具有SRAM(BB-S)的位旁路功能,用于標簽保護。
A built-in self-test checks for erroneous bits at boot-time after the voltage has been set. SRAM-based cache lines with bad bits can be disabled (LD). LD is a common technique, but it reduces capacity. Some of the capacity can be recovered by using line recycling—three disabled lines can be aggregated via majority-vote to regain 33% of the disabled line capacity, so long as each line’s failing bit is in a different location. LR was only used to protect the L2 cache data arrays.
設置電壓后,內置的自檢程序會在啟動時檢查錯誤的位??梢越镁哂绣e誤位的基于SRAM的緩存線(LD)。LD是一種常見的技術,但它會降低容量。某些容量可以通過使用線路回收來恢復——只要每條線路的故障位位于不同的位置,可以通過多數(shù)表決將三條禁用的線路聚合在一起,以重新獲得33%的禁用線路容量。LR僅用于保護L2緩存數(shù)據(jù)陣列。
Dynamic column redundancy (DCR) adds an extra bit to each cache set, and uses a multiplexer shift driven by a Redundancy Address to dynamically avoid the erroneous bit. Finally, the Bit Bypass with SRAM (BB-S) technique focuses on protecting erroneous bits in the tag arrays. Bit bypass uses flip-flops to store the necessary repair bits to fix a limited number of bad entries. Our BB-S scheme stores the repair error location information in SRAM for every tag entry, saving on area and reducing the BB tag search to find potential matching entries.

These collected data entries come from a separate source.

-- ==== Sys2Proof/Machine/State.lean ====
section
/-! DEFINITION. The state of the block as plain data: every memory, register, object, queue and record the spec gives the Ossil L12, and the state after reset. -/
namespace Sys2Proof.Machine

/-- A sparse map in one canonical form: keys strictly rising, no entry equal to the value an unlisted key reads as. -/
abbrev SMap (α : Type) := List (Nat × α)

/-- A memory: bytes by address in canonical form; an unlisted byte reads 0 (log entry 5). -/
abbrev Memory := List Host.Cell

/-- What a scalar core is doing (R102, R107, R108, R216, R226). `halted` is a HALT; `trapped` is the halt of R107, which lasts until CONFIGURE. -/
inductive CoreStatus where
  | running | halted | trapped | sleeping | waiting | fenced
deriving DecidableEq, Repr

/-- A fence in progress: its scope and the commands it covers (R226). -/
structure FenceRec where
  scope : Nat
  covered : List (QueueId × BitVec 16)
deriving DecidableEq, Repr

/-- An LLD in progress: its row and pc, and the row its granted read took, or none where the access was refused (R104, R105, R148). -/
structure LldRec where
  row : BitVec 13
  pc : BitVec 16
  taken : Option (List Byte × BitVec 8)
deriving DecidableEq, Repr

/-- One scalar core of a tile (R99, R105, R106). -/
structure Core where
  gregs : SMap Word64
  pc : BitVec 16
  status : CoreStatus
  latch : Memory
  latchTags : BitVec 8
  lld : Option LldRec
  fence : Option FenceRec
  woken : Bool
  trapDue : Option (BitVec 16)
  tvec : Word64
  epc : Word64
  cause : Word64
  entry : Word64
deriving DecidableEq, Repr

/-- How far a queued command has come (R112 to R116). -/
inductive Progress where
  | queued | waiting | granted | running | done (status : BitVec 8)
deriving DecidableEq, Repr

/-- A command accepted into a queue and not yet retired (R112, R114, R117). -/
structure QEntry where
  seq : BitVec 16
  desc : BitVec 128
  prog : Progress
  covers : List (QueueId × BitVec 16)
deriving DecidableEq, Repr

/-- A command queue: CR_QDONE and CR_QERR stand beside its entries (R106, R114, R116). -/
structure CmdQueue where
  entries : List QEntry
  nextSeq : BitVec 16
  retired : BitVec 16
  err : Word64
deriving DecidableEq, Repr

/-- The agents that wait on a tile's semaphores (R215). -/
inductive Agent where
  | core (c : CoreId) | queue (q : QueueId)
deriving DecidableEq, Repr

/-- A wait in progress (R215, R216). -/
structure Waiter where
  agent : Agent
  sem : Nat
  watch : Bool
  count : Nat
  /-- The tile cycle in which the wait began (R216 step 2). -/
  cycle : Nat
deriving DecidableEq, Repr

/-- The last-signaller entry of a semaphore (R243). -/
structure LastSignal where
  time : Nat
  source : BitVec 16
  master : Master
  path : Nat
  ord : Bool
  units : Nat
deriving DecidableEq, Repr

/-- A generator key slot with the tag and step fields beside it (R133, R320). -/
structure KeySlot where
  key : BitVec 128
  tag : BitVec 32
  step : BitVec 32
deriving DecidableEq, Repr

/-- The power state of a scratchpad bank (R147); WAKE and FILL carry the instant they began. -/
inductive BankState where
  | on | retain | off | wake (since : Nat) | fill (since : Nat)
deriving DecidableEq, Repr

/-- Where a pass of the MMA in execution stands: a first run, a repeat after a disagreement, or one of the later runs of a sampled pass (R86, R91, R92). `kind` is the transient code of R98 for the disagreement met so far. -/
inductive PassPhase where
  | first | repeated (kind : Nat) | sampleRotated (kind : Option Nat) | sampleThird (kind : Nat) | sampleFourth (kind : Nat)
deriving DecidableEq, Repr

/-- A streamed weight tile in the shadow weights (R61, R119). -/
structure Shadow where
  tile : Nat
  bytes : List Byte
  poison : Bool
deriving DecidableEq, Repr

/-- A hold buffer of the drain (R85): a pass's rows with their values by column and MX half, the check column's after the real columns, its magnitude sums, and the results of its sum row (R80, R94). -/
structure HeldPass where
  pass : Nat
  rows : List (List (List Word32))
  mags : List Word32
  sumRow : List Word32
deriving DecidableEq, Repr

/-- The command that entered an idle array queue: the instant of its load warning, and whether the array had been idle for 256 cycles (R77, R78). -/
structure IdleEntry where
  seq : BitVec 16
  warned : Nat
  ramp : Bool
deriving DecidableEq, Repr

/-- The MMA in execution (R66 to R68, R78, R85). `ready` is the tile's cycle count when the command could start but for its warning hold; `current` is the weight tile in the cells; `held` are the hold buffers in use, at most two, in order of entry; `tileDue` is the instant from which the array waits for a streamed tile (R64). -/
structure MmaExec where
  seq : BitVec 16
  started : Bool
  ready : Nat
  pass : Nat
  phase : PassPhase
  current : Option Shadow
  shadow : Option Shadow
  held : List HeldPass
  tileDue : Option Nat
deriving DecidableEq, Repr

/-- What one target of a multicast has taken: its rows, and the instants of the first and the last of them (R203, R204). -/
structure McTake where
  rows : Nat
  first : Nat
  last : Nat
deriving DecidableEq, Repr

動態(tài)列冗余(DCR)為每個緩存集增加了一個額外的1bit,并使用由冗余地址驅動的多路復用器移位來動態(tài)避免錯誤位。最后,帶SRAM的位旁路(BB-S)技術致力于保護標簽陣列中的錯誤位。位旁路使用觸發(fā)器存儲必要的修復位,以修復數(shù)量有限的錯誤條目。我們的BB-S方案將每個標簽條目的維修錯誤位置信息存儲在SRAM中,從而節(jié)省了面積并減少了BB標簽搜索以查找潛在的匹配條目。
The details of the resilient cache design, including the measurement results, are discussed in more detail.[6]
彈性緩存設計的詳細信息(包括測量結果)將進行更詳細的討論。[6]
SECTION 6
AGILE DESIGN APPROACH
Figure 4?shows all chip builds and their critical path lengths performed over a four-month period as part of the BROOM tapeout effort. This involved the microarchitectural transformation of BOOMv1 to BOOMv2, and physical design of the chip. Data from postsynthesis (“syn”) and post-place-and-route (“par”) are shown and include builds performed at both the slow-slow (SS) typical-typical (TT) corners. For our flow, the SS corner was 0.81 V at 125 C and the TT corner was 0.9 V at 25 C. Early builds were only of a BOOM core plus an L2 cache while later builds add in the resiliency (“res”) hardware. One should be careful of drawing conclusions from this figure; most builds resulted in LVS and DRC violations and many changes were made between each build. For example, early builds explored shrinking structure sizes to find the most fundamental critical paths while later builds sought to find the upper limits of structure sizing before the post-place-and-route critical path noticeably worsened.
圖4顯示了作為BROOM一部分的所有芯片構造及其在四個月內執(zhí)行的關鍵路徑長度流片工作。這涉及從BOOMv1到BOOMv2的微體系架構轉換以及芯片的物理設計。顯示了來自合成后(“ syn”)和放置后路線(“ par”)的數(shù)據(jù),并包括在慢速(SS)典型值(TT)拐角處執(zhí)行的構建。對于我們的流程,SS拐角在125 C時為0.81 V,TT拐角在25 C時為0.9V。早期構建只是一個BOOM內核加上一個L2緩存,而后來的構建則增加了彈性(“ res”)硬件。人們應該謹慎地從這一數(shù)字得出結論。大多數(shù)構建導致違反LVS和DRC,并且每個構建之間進行了許多更改。例如,早期的構建探索收縮結構規(guī)模以找到最基本的關鍵路徑,而后期的構建則尋求在位置和路徑之后的關鍵路徑明顯惡化之前找到結構規(guī)模的上限。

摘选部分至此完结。